/-! ### Decoding: every constructor by a word written out from its pattern (R75 to R77) -/

theorem test_decode_class0 :
    decode 0b0000101011100000 = .ok (.cls 0b1010) ∧ decode 0b0000001111101110 = .ok (.ret 0b0011) := ⟨rfl, rfl⟩
theorem test_decode_jumps :
    decode 0b0001101010111100 = .ok (.jp 0b101010111100) ∧
    decode 0b0010101010111100 = .ok (.call 0b101010111100) := ⟨rfl, rfl⟩
theorem test_decode_immediates :
    decode 0b0011001111111110 = .ok (.seImm 0b0011 0b11111110) ∧
    decode 0b0100010000000001 = .ok (.sneImm 0b0100 0b00000001) ∧
    decode 0b0110101010011101 = .ok (.ldImm 0b1010 0b10011101) ∧
    decode 0b0111000111111110 = .ok (.addImm 0b0001 0b11111110) := ⟨rfl, rfl, rfl, rfl⟩
theorem test_decode_register_skips :
    decode 0b0101000100100111 = .ok (.seReg 0b0001 0b0010 0b0111) ∧
    decode 0b1001111000011100 = .ok (.sneReg 0b1110 0b0001 0b1100) := ⟨rfl, rfl⟩
theorem test_decode_alu :
    decode 0b1000000100100000 = .ok (.ldReg 1 2) ∧ decode 0b1000000100100001 = .ok (.or 1 2) ∧
    decode 0b1000000100100010 = .ok (.and 1 2) ∧ decode 0b1000000100100011 = .ok (.xor 1 2) ∧
    decode 0b1000000100100100 = .ok (.addReg 1 2) ∧ decode 0b1000000100100101 = .ok (.sub 1 2) ∧
    decode 0b1000000100100110 = .ok (.shr 1 2) ∧ decode 0b1000000100100111 = .ok (.subn 1 2) ∧
    decode 0b1000000100101110 = .ok (.shl 1 2) := ⟨rfl, rfl, rfl, rfl, rfl, rfl, rfl, rfl, rfl⟩
theorem test_decode_index_random_draw :
    decode 0b1010001100000001 = .ok (.ldI 0b001100000001) ∧ decode 0b1100001100001111 = .ok (.rnd 3 0b00001111) ∧
    decode 0b1101000100100101 = .ok (.drw 1 2 5) := ⟨rfl, rfl, rfl⟩
theorem test_decode_keys :
    decode 0b1110010110011110 = .ok (.skp 5) ∧ decode 0b1110011110100001 = .ok (.sknp 7) := ⟨rfl, rfl⟩
theorem test_decode_classF :
    decode 0b1111001100000111 = .ok (.ldVDt 3) ∧ decode 0b1111001100010101 = .ok (.ldDtV 3) ∧
    decode 0b1111001100011000 = .ok (.ldStV 3) ∧ decode 0b1111001100011110 = .ok (.addI 3) ∧
    decode 0b1111001100101001 = .ok (.ldF 3) ∧ decode 0b1111001100110011 = .ok (.ldB 3) ∧
    decode 0b1111001101010101 = .ok (.ldMemV 3) ∧ decode 0b1111001101100101 = .ok (.ldVMem 3) :=
  ⟨rfl, rfl, rfl, rfl, rfl, rfl, rfl, rfl⟩

/-- Vectors A39, K7, E5: words with no instruction. -/
theorem test_decode_illegal :
    [0x8128, 0x812F, 0x812C, 0xE09F, 0xE000, 0xF00A, 0xB123, 0x0123, 0x00E1].all
      (fun w : Word => (decode w).toOption == none) = true := by decide

/-- Vector E5: 5000 is SE V0, V0. -/
theorem test_decode_5000 : decode 0x5000 = .ok (.seReg 0 0 0) := rfl

theorem test_decode_short : decodeBytes [0x12] = .error .truncated := rfl

/-- The table's numbering: the word's own bits, in one 16-bit word. -/
theorem test_decodeTableWord :
    decodeTableWord 16 0x2ABC = some (.call 0xABC) ∧ decodeTableWord 16 0xB123 = none := ⟨rfl, rfl⟩

/-- No word matches two rows (R80): any two rows differ in a bit both fix. -/
theorem test_rows_disjoint :
    List.Pairwise (fun a b : Row => a.pattern &&& b.mask ≠ b.pattern &&& a.mask) (oneOfEach.map rowOf) := by decide

/-! ### One step of each instruction -/

/-- D1, D2. -/
theorem test_cls : after (stepOf { State.reset with fb := Framebuffer.flip Framebuffer.dark 3 4 } 0x0AE0)
    (fun t => (t.pixel 3 4, t.dirty)) = some (false, true) := by decide

/-- CF4. -/
theorem test_ret : after (stepOf { State.reset with sp := 1, stack := State.reset.stack.set 1 0x206 } 0x00EE)
    (fun t => (t.pc, t.sp, t.stack[1])) = some (0x206, 0, 0x206) := by decide
/-- CF5. -/
theorem test_ret_underflow : after (stepOf State.reset 0x00EE) (fun t => (t.fault, t.pc)) =
    some (some (.stackUnderflow 0x200 0x00EE), 0x200) := by decide

/-- CF1. -/
theorem test_jp : after (stepOf State.reset 0x1ABC) State.pc = some 0xABC := by decide

/-- CF7. -/
theorem test_call : after (stepOf { State.reset with sp := 14 } 0x2300) (fun t => (t.pc, t.sp, t.stack[15])) =
    some (0x300, 15, 0x202) := by decide
/-- CF6. -/
theorem test_call_overflow : after (stepOf { State.reset with sp := 15 } 0x2300) (fun t => (t.fault, t.pc)) =
    some (some (.stackOverflow 0x200 0x2300), 0x200) := by decide

/-- CF9, CF10. -/
theorem test_seImm : after (stepOf (regs [(3, 0xFF)]) 0x3300) State.pc = some 0x202 ∧
    after (stepOf (regs [(3, 0xFF)]) 0x33FF) State.pc = some 0x204 := by decide
/-- CF11, CF12. -/
theorem test_sneImm : after (stepOf State.reset 0x4300) State.pc = some 0x202 ∧
    after (stepOf State.reset 0x43FF) State.pc = some 0x204 := by decide
/-- CF14, CF16. -/
theorem test_seReg : after (stepOf (regs [(2, 0xFF)]) 0x5120) State.pc = some 0x202 ∧
    after (stepOf (regs [(1, 5), (2, 5)]) 0x5127) State.pc = some 0x204 := by decide
/-- CF17, CF18. -/
theorem test_sneReg : after (stepOf (regs [(2, 0xFF)]) 0x9120) State.pc = some 0x204 ∧
    after (stepOf (regs [(1, 0xFF), (2, 0xFF)]) 0x9120) State.pc = some 0x202 := by decide

/-- LI1. -/
theorem test_ldImm : after (stepOf State.reset 0x6A9D) (fun t => (t.getV 0xA, t.pc)) = some (0x9D, 0x202) := by decide
/-- LI3, LI5. -/
theorem test_addImm : after (stepOf (regs [(1, 0xFF)]) 0x7101) v1AndVf = some (0, 0) ∧
    after (stepOf (regs [(vf, 0xFF)]) 0x7F01) v1AndVf = some (0, 0) := by decide
/-- A1. -/
theorem test_ldReg : after (stepOf (regs [(1, 0x12), (2, 0x34)]) 0x8120) v1AndVf = some (0x34, 0) := by decide
/-- A5. -/
theorem test_or : after (stepOf (regs [(1, 0xF0), (2, 0x0F), (vf, 1)]) 0x8121) v1AndVf = some (0xFF, 1) := by decide
/-- A3. -/
theorem test_and : after (stepOf (regs [(1, 0xF0), (2, 0x3C)]) 0x8122) v1AndVf = some (0x30, 0) := by decide
/-- A4. -/
theorem test_xor : after (stepOf (regs [(1, 0xFF), (2, 0x0F)]) 0x8123) v1AndVf = some (0xF0, 0) := by decide
/-- A10. -/
theorem test_addReg : after (stepOf (regs [(1, 0xFF), (2, 0xFF)]) 0x8124) v1AndVf = some (0xFE, 1) := by decide
/-- A29. -/
theorem test_addReg_into_vf : after (stepOf (regs [(vf, 0xFF), (2, 1)]) 0x8F24) (·.getV vf) = some 1 := by decide
/-- A12, A15. -/
theorem test_sub : after (stepOf (regs [(1, 5), (2, 5)]) 0x8125) v1AndVf = some (0, 0) ∧
    after (stepOf (regs [(1, 1), (2, 0xFF)]) 0x8125) v1AndVf = some (2, 0) := by decide
/-- A30. -/
theorem test_sub_into_vf : after (stepOf (regs [(vf, 0x10), (2, 1)]) 0x8F25) (·.getV vf) = some 1 := by decide
/-- A18. -/
theorem test_shr : after (stepOf (regs [(1, 0xFF), (2, 0x40)]) 0x8126) v1AndVf = some (0x7F, 1) := by decide
/-- A31. -/
theorem test_shr_into_vf : after (stepOf (regs [(vf, 3)]) 0x8F06) (·.getV vf) = some 1 := by decide
/-- A20, A21. -/
theorem test_subn : after (stepOf (regs [(1, 1), (2, 0x10)]) 0x8127) v1AndVf = some (0x0F, 1) ∧
    after (stepOf (regs [(1, 5), (2, 5)]) 0x8127) v1AndVf = some (0, 0) := by decide
/-- A33. -/
theorem test_subn_into_vf : after (stepOf (regs [(vf, 1), (2, 0x10)]) 0x8F27) (·.getV vf) = some 1 := by decide
/-- A24, A27. -/
theorem test_shl : after (stepOf (regs [(1, 0x80)]) 0x812E) v1AndVf = some (0, 1) ∧
    after (stepOf (regs [(1, 0x50)]) 0x812E) v1AndVf = some (0xA0, 0) := by decide
/-- A27 under the other mask. -/
theorem test_shl_mask_50 : after (stepOf (under { Params.default with shlFlagMask := 0x50 } (regs [(1, 0x50)])) 0x812E) v1AndVf = some (0xA0, 1) := by decide

/-- M2. -/
theorem test_ldI : after (stepOf State.reset 0xAFFF) State.i = some 0xFFF := by decide
/-- M5. -/
theorem test_addI : after (stepOf { regs [(5, 1)] with i := 0xFFFF } 0xF51E) (fun t => (t.i, t.fault)) =
    some (0, none) := by decide
/-- M8, S7. -/
theorem test_ldF : after (stepOf (regs [(0, 0xFF)]) 0xF029) State.i = some 0x4FB ∧
    after (stepOf (regs [(0, 0xA)]) 0xF029) (fun t => t.readBytes t.i.toNat 5) =
      some [0xF0, 0x90, 0xF0, 0x90, 0x90] := by decide
/-- S6. -/
theorem test_ldB : after (stepOf { regs [(3, 157)] with i := 0x300 } 0xF333)
    (fun t => (t.readBytes 0x300 3, t.i)) = some ([1, 5, 7], 0x300) := by decide
/-- M12. -/
theorem test_ldB_outside : after (stepOf { regs [(3, 157)] with i := 0xFFE } 0xF333)
    (fun t => (t.fault, t.readByte 0xFFE)) = some (some (.memoryOutOfBounds 0x200 (some 0xF333) 0x1000), 0) := by decide
/-- M13. -/
theorem test_ldMemV : after (stepOf { regs [(0, 0x11), (1, 0x22), (2, 0x33)] with i := 0x300 } 0xF155)
    (fun t => (t.readBytes 0x300 3, t.i)) = some ([0x11, 0x22, 0], 0x300) := by decide
/-- M16. -/
theorem test_ldMemV_outside : after (stepOf { regs [(0, 0x11)] with i := 0xFFF } 0xF155)
    (fun t => (t.fault, t.readByte 0xFFF)) = some (some (.memoryOutOfBounds 0x200 (some 0xF155) 0x1000), 0) := by decide
/-- M18. -/
theorem test_ldVMem : after (stepOf { regs [(3, 9)] with i := 0x300, mem := [(0x300, 1), (0x301, 5), (0x302, 7)] } 0xF265)
    (fun t => ([t.getV 0, t.getV 1, t.getV 2, t.getV 3], t.i)) = some ([1, 5, 7, 9], 0x300) := by decide
/-- M21. -/
theorem test_ldVMem_outside : after (stepOf { regs [(0, 0x11)] with i := 0xFF1 } 0xFF65)
    (fun t => (t.fault, t.getV 0)) = some (some (.memoryOutOfBounds 0x200 (some 0xFF65) 0x1000), 0x11) := by decide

= = = =

=== Your task ===
When you reach the line in the material above that holds "decode 0b1111001101010101 = .ok", begin reproducing lines exactly, and stop after the line that holds "decodeTableWord 16 0x2ABC".

=== Reply ===
    decode 0b1111001101010101 = .ok (.ldMemV 3) ∧ decode 0b1111001101100101 = .ok (.ldVMem 3) :=
  ⟨rfl, rfl, rfl, rfl, rfl, rfl, rfl, rfl⟩

/-- Vectors A39, K7, E5: words with no instruction. -/
theorem test_decode_illegal :
    [0x8128, 0x812F, 0x812C, 0xE09F, 0xE000, 0xF00A, 0xB123, 0x0123, 0x00E1].all
      (fun w : Word => (decode w).toOption == none) = true := by decide

/-- Vector E5: 5000 is SE V0, V0. -/
theorem test_decode_5000 : decode 0x5000 = .ok (.seReg 0 0 0) := rfl

theorem test_decode_short : decodeBytes [0x12] = .error .truncated := rfl

/-- The table's numbering: the word's own bits, in one 16-bit word. -/
theorem test_decodeTableWord :
    decodeTableWord 16 0x2ABC = some (.call 0xABC) ∧ decodeTableWord 16 0xB123 = none := ⟨rfl, rfl⟩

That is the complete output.